The High Court gives a powerful reminder that, even in seemingly informal business relationships, especially within the context of a private limited company, corporate governance principles cannot be disregarded without significant legal risk.

Background:

This judgement concerns a dispute between Cyberaxle Ltd., a company established in September 2014, its sole shareholder, Ms. Manasseh (the second claimant), and Mr. Moosavi (defendant), a former employee and director. The core issues revolve around the ownership and division of mined cryptocurrency, the alleged wrongful re-transfer of 40 Ethereum coins, and disputed overpayments of Mr. Moosavi's salary.

Initially, Cyberaxle engaged in website design, with Ms. Manasseh handling business development as an unpaid shareholder while Mr. Moosavi served as the sole employee and director, earning £48,000 annually by 2017. 

Around 2017, Ms. Manasseh initiated cryptocurrency mining, with Mr. Moosavi setting up equipment in her flat. Mr. Moosavi held a wallet, a digital device, and an online account into which cryptocurrency generated through the mining could be paid. 

Subsequently, an oral agreement was made with Nicholas Katz of Land Logical Ltd. for mining at their Dartford site, which offered cheaper electricity. Computer equipment was to be bought by Land Logical, while Mr. Moosavi would perform technical work. The relationship between Ms. Manasseh, Mr. Moosavi, Mrs. Sturgeon, and Mr. Katz was informal, leading to poorly documented arrangements.
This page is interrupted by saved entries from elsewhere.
/-- What the remaining commands, the operations on tables, rings and memory, the loader and the fault handling, may change (R135
to R160, R239 to R323, R431 to R449, R463 to R519, R535 to R545). -/
def Obligations.OperationFrames : Prop :=
  Touches [.regs, .latched, .free, .ev, .out, .port] .smbusBlockRead ∧
  Touches [.regs, .ctrs, .tack, .ev, .flt, .st] .stitcherResetDone ∧
  (∀ bad, Leaves [.clock, .free, .out, .flash, .fuse, .host] (.loadAttempt bad)) ∧
  Leaves [.clock, .out, .host] .sectionApply ∧
  Touches [.mode, .regs, .ctrs, .tack, .ev, .load, .tabs, .sl, .fab, .tally, .st] .loadComplete ∧
  Touches [.regs, .ctrs, .ev, .host, .tabs, .ts, .awl, .sl, .fab, .tally, .xl, .rc] .learnRequest ∧
  Touches [.regs, .ctrs, .ev, .host, .tabs, .ts, .awl, .sl, .fab, .tally, .xl, .rc] .hitNotice ∧
  (∀ slot, Touches [.regs, .ctrs, .ev, .host, .tabs, .ts, .awl, .fab, .tally, .xl, .rc] (.ageDecide slot)) ∧
  Touches [.regs, .ctrs, .ev, .pace, .host, .tabs, .badTabs, .ts, .osp, .awl, .xl, .rc, .st] .compactionDone ∧
  Touches [.regs, .ctrs, .ev, .pace, .host, .tabs, .badTabs, .ts, .osp, .awl, .xl, .rc, .st] .compactionStop ∧
  Touches [.regs, .ctrs, .ev, .host, .tabs, .ts, .osp, .awl, .xl, .rc, .st] .osWriteWaitTimeout ∧
  (∀ e, Touches [.regs, .ctrs, .free, .ev, .flt, .host, .xl, .ddr, .st] (.ld e)) ∧
  (∀ e, Touches [.regs, .ctrs, .free, .ev, .flt, .host, .xl, .ddr, .st] (.st e)) ∧
  (∀ e t, Leaves [.clock, .mode, .staged, .latched, .modes, .out, .pace, .load, .fuse, .badTabs, .port] (.waitDeadline e t)) ∧
  (∀ e, Touches [.regs, .ctrs, .free, .ev, .flt, .host, .sl, .pool, .xl, .ddr, .st] (.rinj e)) ∧
  (∀ e, Touches [.regs, .ctrs, .free, .ev, .flt, .host, .fab, .pool, .tally, .xl, .rc, .ddr, .st] (.hpunt e)) ∧
  (∀ e, Touches [.regs, .ctrs, .free, .ev, .flt, .host, .xl, .ddr, .st] (.dma e)) ∧
  (∀ e t tag, Touches [.regs, .ctrs, .free, .ev, .flt, .host, .xl, .ddr, .st] (.dmaDone e t tag)) ∧
  (∀ e, Touches [.regs, .ctrs, .free, .ev, .flt, .host, .xl, .ddr, .st] (.crc e)) ∧
  (∀ e, Touches [.regs, .ctrs, .free, .ev, .flt, .host, .xl, .ddr, .st] (.bcopy e)) ∧
  (∀ e, Touches [.regs, .ctrs, .free, .ev, .flt, .host, .xl, .ddr, .st] (.lwalk e)) ∧
  (∀ e, Touches [.regs, .ctrs, .free, .ev, .flt, .host, .xl, .ddr, .st] (.hins e)) ∧
  (∀ e, Touches [.regs, .ctrs, .free, .ev, .flt, .host, .flow, .xl, .ddr, .st] (.fctx e)) ∧
  (∀ e, Touches [.regs, .ctrs, .free, .ev, .flt, .ddr, .st] (.mnext e)) ∧
  (∀ e, Leaves [.clock, .mode, .staged, .latched, .modes, .out, .pace, .load, .fuse, .badTabs, .port, .sl, .fab, .pool, .rc] (.top e)) ∧
  (∀ e, Leaves [.clock, .mode, .staged, .latched, .modes, .out, .pace, .load, .fuse, .badTabs, .port] (.customerOpcode e)) ∧
  (∀ e t, Leaves [.clock, .mode, .staged, .latched, .modes, .out, .pace, .load, .fuse, .badTabs, .port] (.stallEnd e t)) ∧
  (∀ q, Touches [.regs, .ctrs, .ev, .fab, .tally, .xl, .rc] (.sqDisable q)) ∧
  (∀ q v, Touches [.regs, .ev, .flt, .out, .xl, .rc] (.sqDoorbell q v)) ∧
  (∀ q n ur, Touches [.regs, .ctrs, .ev, .flt, .out, .xl, .rc] (.sqEntryFetch q n ur)) ∧
  (∀ c v, Touches [.regs, .ctrs, .ev, .flt, .out, .host, .xl, .rc] (.cqDoorbell c v)) ∧
  (∀ c, Touches [.regs, .ctrs, .ev, .out, .host, .xl, .rc] (.completionWrite c)) ∧
  (∀ q n ur, Leaves [.clock, .mode, .staged, .latched, .free, .modes, .pace, .load, .fuse, .badTabs, .port, .sl, .fab, .pool] (.tableRead q n ur)) ∧
  (∀ q n ur, Leaves [.clock, .mode, .staged, .latched, .free, .modes, .pace, .load, .fuse, .badTabs, .port, .sl, .fab, .pool] (.tableWrite q n ur)) ∧
  (∀ q n ur, Leaves [.clock, .mode, .staged, .latched, .free, .modes, .pace, .load, .fuse, .badTabs, .port, .sl, .fab, .pool] (.tableInsert q n ur)) ∧
  (∀ q n ur, Leaves [.clock, .mode, .staged, .latched, .free, .modes, .pace, .load, .fuse, .badTabs, .port, .sl, .fab, .pool] (.tableDelete q n ur)) ∧
  (∀ q n ur, Leaves [.clock, .mode, .staged, .latched, .free, .modes, .pace, .load, .fuse, .badTabs, .port, .sl, .fab, .pool] (.bankCopy q n ur)) ∧
  (∀ q n ur, Touches [.regs, .ctrs, .ev, .flt, .out, .awl, .xl, .rc] (.setWrite q n ur)) ∧
  (∀ q n ur, Leaves [.clock, .mode, .staged, .latched, .free, .modes, .pace, .load, .fuse, .badTabs, .port, .sl, .fab, .pool] (.setValidate q n ur)) ∧
  (∀ q n ur, Leaves [.clock, .mode, .staged, .latched, .free, .modes, .pace, .load, .fuse, .badTabs, .port, .sl, .fab, .pool] (.scan q n ur)) ∧
  (∀ q n ur, Leaves [.clock, .mode, .staged, .latched, .free, .modes, .pace, .load, .fuse, .badTabs, .port, .sl, .fab, .pool] (.ringFlashRead q n ur)) ∧
  (∀ q n ur, Leaves [.clock, .mode, .staged, .latched, .free, .modes, .pace, .load, .fuse, .badTabs, .port, .sl, .fab, .pool] (.ringFlashProgram q n ur)) ∧
  (∀ q n ur, Leaves [.clock, .mode, .staged, .latched, .free, .modes, .pace, .load, .fuse, .badTabs, .port, .sl, .fab, .pool] (.ringFlashErase q n ur)) ∧
  (∀ q n ur, Leaves [.clock, .mode, .staged, .latched, .free, .modes, .pace, .load, .fuse, .badTabs, .port, .sl, .fab, .pool] (.ringFlashCommit q n ur)) ∧
  (∀ q n ur, Leaves [.clock, .mode, .staged, .latched, .free, .modes, .pace, .load, .fuse, .badTabs, .port, .sl, .fab, .pool] (.ringNop q n ur)) ∧
  (∀ q n ur, Touches [.regs, .ctrs, .ev, .flt, .out, .xl, .rc] (.rxBuf q n ur)) ∧
  (∀ q n ur, Touches [.regs, .ctrs, .ev, .flt, .out, .sl, .xl, .rc] (.inject q n ur)) ∧
  (∀ g code, Touches [.regs, .ctrs, .ev, .host, .fab, .tally, .xl, .rc, .st] (.pageResponse g code)) ∧
  (∀ g, Touches [.regs, .ctrs, .ev, .host, .fab, .tally, .xl, .rc, .st] (.priTimeout g)) ∧
  (∀ k first n r w, Touches [.regs, .ctrs, .ev, .out, .host, .fab, .tally, .xl, .rc, .st] (.translationDone k first n r w)) ∧
  (∀ o req a b c, Touches [.regs, .ctrs, .ev, .flt, .flow, .fab, .pool, .tally, .ddr, .st] (.ddrUncorrectable o req a b c)) ∧
  (∀ src, Touches [.regs, .ctrs, .ev, .out, .host, .xl] (.eventDeliver src)) ∧
  (∀ fn off, Touches [.regs, .latched, .free, .ev, .out, .port] (.latchedRead fn off)) ∧
  (∀ ext die unit cause wide d0 d1, Leaves [.clock, .staged, .latched, .out, .flash, .fuse, .host, .ts, .xl, .rc] (.faultReport ext die unit cause wide d0 d1)) ∧
  (∀ x unit n us, Leaves [.clock, .staged, .latched, .free, .out, .flash, .fuse, .host, .ts, .xl, .rc, .ddr] (.unitHang x unit n us)) ∧
  Leaves [.clock, .mode, .staged, .latched, .free, .out, .load, .flash, .fuse, .host, .tabs, .badTabs, .awl, .flow, .pool, .ddr, .st] .dieIsolate ∧
  (∀ smbus fn off v, Leaves [] (.registerWrite smbus fn off v))
end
It was common ground that 75% of the mined cryptocurrency would go to Land Logical, with the remainder 25% stored in Mr. Moosavi's wallet. The core dispute was whether this 25% belonged to Cyberaxle or to Mr. Moosavi personally. The claimants asserted that, in April 2020, it was agreed that 40 Ethereum from Mr. Moosavi's wallet would be used to discharge a director's loan of approximately £4,680 owed by Cyberaxle to Ms. Manasseh. This agreement was, however, not documented in any minutes. There was also a claim for overpayment of Mr. Moosavi's salary. 

Decision

The High Court ruled that the claimants succeeded under all claims. The judgement heavily relied on ascertaining the terms of an oral contract. The Master concluded that the oral mining agreement, made by the end of 2017, was between Land Logical Dartford Ltd. and Cyberaxle, and not Mr. Moosavi personally, a judgement based on both the pre- and post-contractual conduct. Given the finding that Cyberaxle was the contracting party, the Master did not need to consider whether Mr. Moosavi owed separate director's or fiduciary duties to Cyberaxle to account for the coins. The coins, as the company's property, were merely paid to him as a matter of convenience.

Regarding the 40 Ethereum coins, the Court concluded that Mr. Moosavi was not entitled to them. This conclusion followed directly from the finding that Cyberaxle, and not Mr. Moosavi, was entitled to the 25% share of the mined cryptocurrency. Therefore, the coins were Cyberaxle's property. The transfer of the digital coins by Mr. Moosavi into and then out of Ms. Manasseh's wallet was thus deemed an unauthorised taking of company property.

The Master considered the company's Articles of Association, and any significant changes to an employee's salary, particularly a director's, would typically require formal board approval. The Judge found that there was no agreement to pay Mr. Moosavi an increased salary. 

Implications:

This case underscores the importance of ensuring that decisions are recorded in writing. The implications of this case are significant, especially for small, informally run companies. Indeed, the absence of formal board minutes or resolutions for significant decisions such as salary increases, asset transfers, or defining contractual parties proved highly detrimental.

This case emphasises the critical distinction between an individual (even a director/employee) and the legal entity of the company. Sometimes, directors have some difficulty making this distinction when they are heavily involved. This case reinforces the principle of separate legal personality.

Had the Judge found that Mr. Moosavi was acting personally with the 25% share, his actions could have led to more extensive claims for breach of a director's duties (e.g., a duty to avoid conflicts of interest and a duty to promote the success of the company) if he diverted a corporate opportunity for his personal gain or enrichment. Directors must always be mindful of their duty to act in the best interests of the company and not to exploit corporate opportunities for personal gain, even if informally presented.

Remuneration for directors is a matter for the board. Any deviation from agreed terms must be formally documented and approved according to the company's articles.